• _TASK BRIEF_
Collect from the data below each line with "that".

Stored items
-- ==== Sys2Proof/Tests/Slice0.lean ====
section
/-! SUPPORT. Tests: small steps and known answers, ill-formed terms that WellFormed refuses, and for every statement a state and operands
that meet its hypotheses. -/

namespace Sys2Proof.Tests

set_option Elab.async false

open Sys2Proof.Machine

/-- A command header with its HDR_CRC, for an opcode. -/
def hdr (op target tag len : Nat) : Header :=
  let h : Header := ⟨0x5356, 1, 1, BitVec.ofNat 16 len, 7, BitVec.ofNat 32 target, BitVec.ofNat 8 tag, zeros 43, 0⟩
  { h with hdrCrc := BitVec.ofNat 32 (crc32c (packetCrcBytes ⟨h, []⟩ op)) }

/-- A command packet of an opcode. -/
def pkt (op target tag : Nat) (ps : List Byte) : Packet := ⟨hdr op target tag ps.length, ps⟩

/-- An ACTIVE COMMAND channel that expects SEQ 7. -/
def chan : Chan := { gen := 1, tag := 0, kind := 1, state := 2, expSeq := some 7 }

/-- A device in a state, powered where the state has power, with the channel at index 0. -/
def dev (st : DevState) : Dev :=
  { chans := [(0, chan)], hub := { st := st, rails := st != .standby && st != .off && st != .failed } }

/-- A state with a device. -/
def on (d : Dev) : State := { dev := d }

theorem issues_of {s : State} {core : Nat} {ecc : List EccReport}
    (h : ((s.dev.running core).isSome && (s.dev.coreBad core (s.dev.core core).pc 1 0).isNone &&
      ((s.work.eccLines ecc).dev.running core).isSome && (ownUe core ecc).isNone) = true) : Issues s core ecc := by
  simp only [Bool.and_eq_true, Option.isNone_iff_eq_none] at h
  exact ⟨h.1.1.1, h.1.1.2, h.1.2, h.2⟩

theorem open_of {s : State} {ch : Nat} {c : Chan}
    (h : (decide (Tab.get s.dev.chans ch = some c) && decide (c.kind = 1) && decide (c.state ≠ 6) && decide (s.dev.hub.st ≠ .off) &&
      decide (s.dev.hub.st ≠ .updatePause) && decide (s.dev.admitted.length < 4096) &&
      decide ((s.dev.admitted.filter (· = ch)).length < c.queueLimit)) = true) : Open s ch c := by
  simp only [Bool.and_eq_true, decide_eq_true_eq] at h
  exact ⟨h.1.1.1.1.1.1, h.1.1.1.1.1.2, h.1.1.1.1.2, h.1.1.1.2, h.1.1.2, h.1.2, h.2⟩

theorem intact_of {op : Nat} {p : Packet}
    (h : (decide (p.hdr.magic = 0x5356) && decide (crc32c (packetCrcBytes p op) = p.hdr.hdrCrc.toNat)) = true) : Intact op p := by
  simp only [Bool.and_eq_true, decide_eq_true_eq] at h
  exact ⟨h.1, h.2⟩

/-- The first four steps, as one test. -/
def soundTest (op ch : Nat) (p : Packet) (s : State) (c : Chan) : Bool :=
  decide (Tab.get s.dev.chans ch = some c) && decide (c.kind = 1) && decide (c.state ≠ 6) && decide (s.dev.hub.st ≠ .off) &&
    decide (s.dev.hub.st ≠ .updatePause) && decide (s.dev.admitted.length < 4096) &&
    decide ((s.dev.admitted.filter (· = ch)).length < c.queueLimit) && decide (p.hdr.magic = 0x5356) &&
    decide (crc32c (packetCrcBytes p op) = p.hdr.hdrCrc.toNat) && decide (headerBad p = none) &&
    decide (c.expSeq.getD p.hdr.seq.toNat = p.hdr.seq.toNat)

theorem sound_of {op ch : Nat} {p : Packet} {s : State} {c : Chan} (h : soundTest op ch p s c = true) : Sound op ch p s c := by
  simp only [soundTest, Bool.and_eq_true, decide_eq_true_eq] at h
  obtain ⟨⟨⟨⟨h1, h2⟩, h3⟩, h4⟩, h5⟩ := h
  obtain ⟨⟨⟨⟨⟨⟨a1, a2⟩, a3⟩, a4⟩, a5⟩, a6⟩, a7⟩ := h1
  exact ⟨⟨a1, a2, a3, a4, a5, a6, a7⟩, ⟨h2, h3⟩, h4, h5⟩

theorem admitted_of {sp : OpSpec} {ch : Nat} {p : Packet} {s : State} {c : Chan}
    (h : (soundTest sp.op ch p s c && (admitFail sp (ctxOf sp ch p) (c.state = 2) (s.taken ch p c.psn)).isNone) = true) :
    Admitted sp ch p s c := by
  simp only [Bool.and_eq_true, Option.isNone_iff_eq_none] at h
  exact ⟨sound_of h.1, h.2⟩

theorem rejected_of {sp : OpSpec} {ch : Nat} {p : Packet} {s : State} {c : Chan} {f : Fail}
    (h : soundTest sp.op ch p s c = true) (hf : admitFail sp (ctxOf sp ch p) (c.state = 2) (s.taken ch p c.psn) = some f) :
    Rejected sp ch p s c f := ⟨sound_of h, hf⟩

theorem inOrder_of {s : State} {ch : Nat} {r : RoceHdr} {c : Chan}
    (h : (s.dev.portUp && r.icrcOk && (s.dev.classOf r.pcp).isSome && decide (Tab.get s.dev.chans ch = some c) && decide (c.state ≠ 6) &&
      decide (s.dev.hub.st ≠ .updatePause) && decide (r.psn.toNat = c.psn)) = true) : InOrder s ch r c := by
  simp only [Bool.and_eq_true, decide_eq_true_eq] at h
  exact ⟨h.1.1.1.1.1.1, h.1.1.1.1.1.2, h.1.1.1.1.2, h.1.1.1.2, h.1.1.2, h.1.2, h.2⟩

theorem free_of {s : State} {die cls eng : Nat}
    (h : (decide (die < 4) && decide (eng < engines cls) && s.dev.dieRuns die && !s.dev.engBusy die cls eng && s.dev.mayTake die cls eng) =
      true) : EngineFree s die cls eng := by
  simp only [Bool.and_eq_true, decide_eq_true_eq, Bool.not_eq_true'] at h
  exact ⟨h.1.1.1.1, h.1.1.1.2, h.1.1.2, h.1.2, h.2⟩

theorem service_of {s : State} {link : Nat}
    (h : (s.dev.linksRun && decide (link < 32) && (s.dev.link link).works && decide ((s.dev.link link).logical ≠ 0xFF)) = true) :
    InService s link := by
  simp only [Bool.and_eq_true, decide_eq_true_eq] at h
  exact ⟨h.1.1.1, h.1.1.2, h.1.2, h.2⟩

/-- A task running in the last slot of the last core, whose whole store may be read, written and executed; poisoned line 0. -/
def coreDev : Dev :=
  { dev .running with
    cores := [(255, { run := some 4095, frames := (List.range 96).map fun f => (f, 7) })]
    slots := [(16383, { st := .run, rec' := ⟨4095, 255, 15, 0, 0, 0, 2, false, 0⟩, graph := 0 })]
    syncs := [(8191, { gen := 1, tag := 0, val := 5 })] }

/-- A handle of the sync object on the task's die. -/
def obj : Nat := 0x50011FFF

/-- The state of that device. -/
def coreS : State := on coreDev

/-- The same with the first frame shut, and a poisoned line. -/
def shutS : State :=
  { on { coreDev with cores := [(255, { run := some 4095, pc := 0x10000, frames := (List.range 95).map fun f => (f + 1, 7) })] } with
    mem := { poison := [coreBase 255 + 0x10000] } }

/-- A vector operation on the last registers. -/
def vec (op : VecOp) (ty : Nat) (toMask : Bool) (mode : BitVec 3) : VecArith := ⟨op, ty, 31, 31, 30, 29, .lt, toMask, mode, false, some 7⟩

• _WRITTEN ANSWER_
/-! SUPPORT. Tests: small steps and known answers, ill-formed terms that WellFormed refuses, and for every statement a state and operands
that meet its hypotheses. -/
/-- An ACTIVE COMMAND channel that expects SEQ 7. -/
/-- The state of that device. -/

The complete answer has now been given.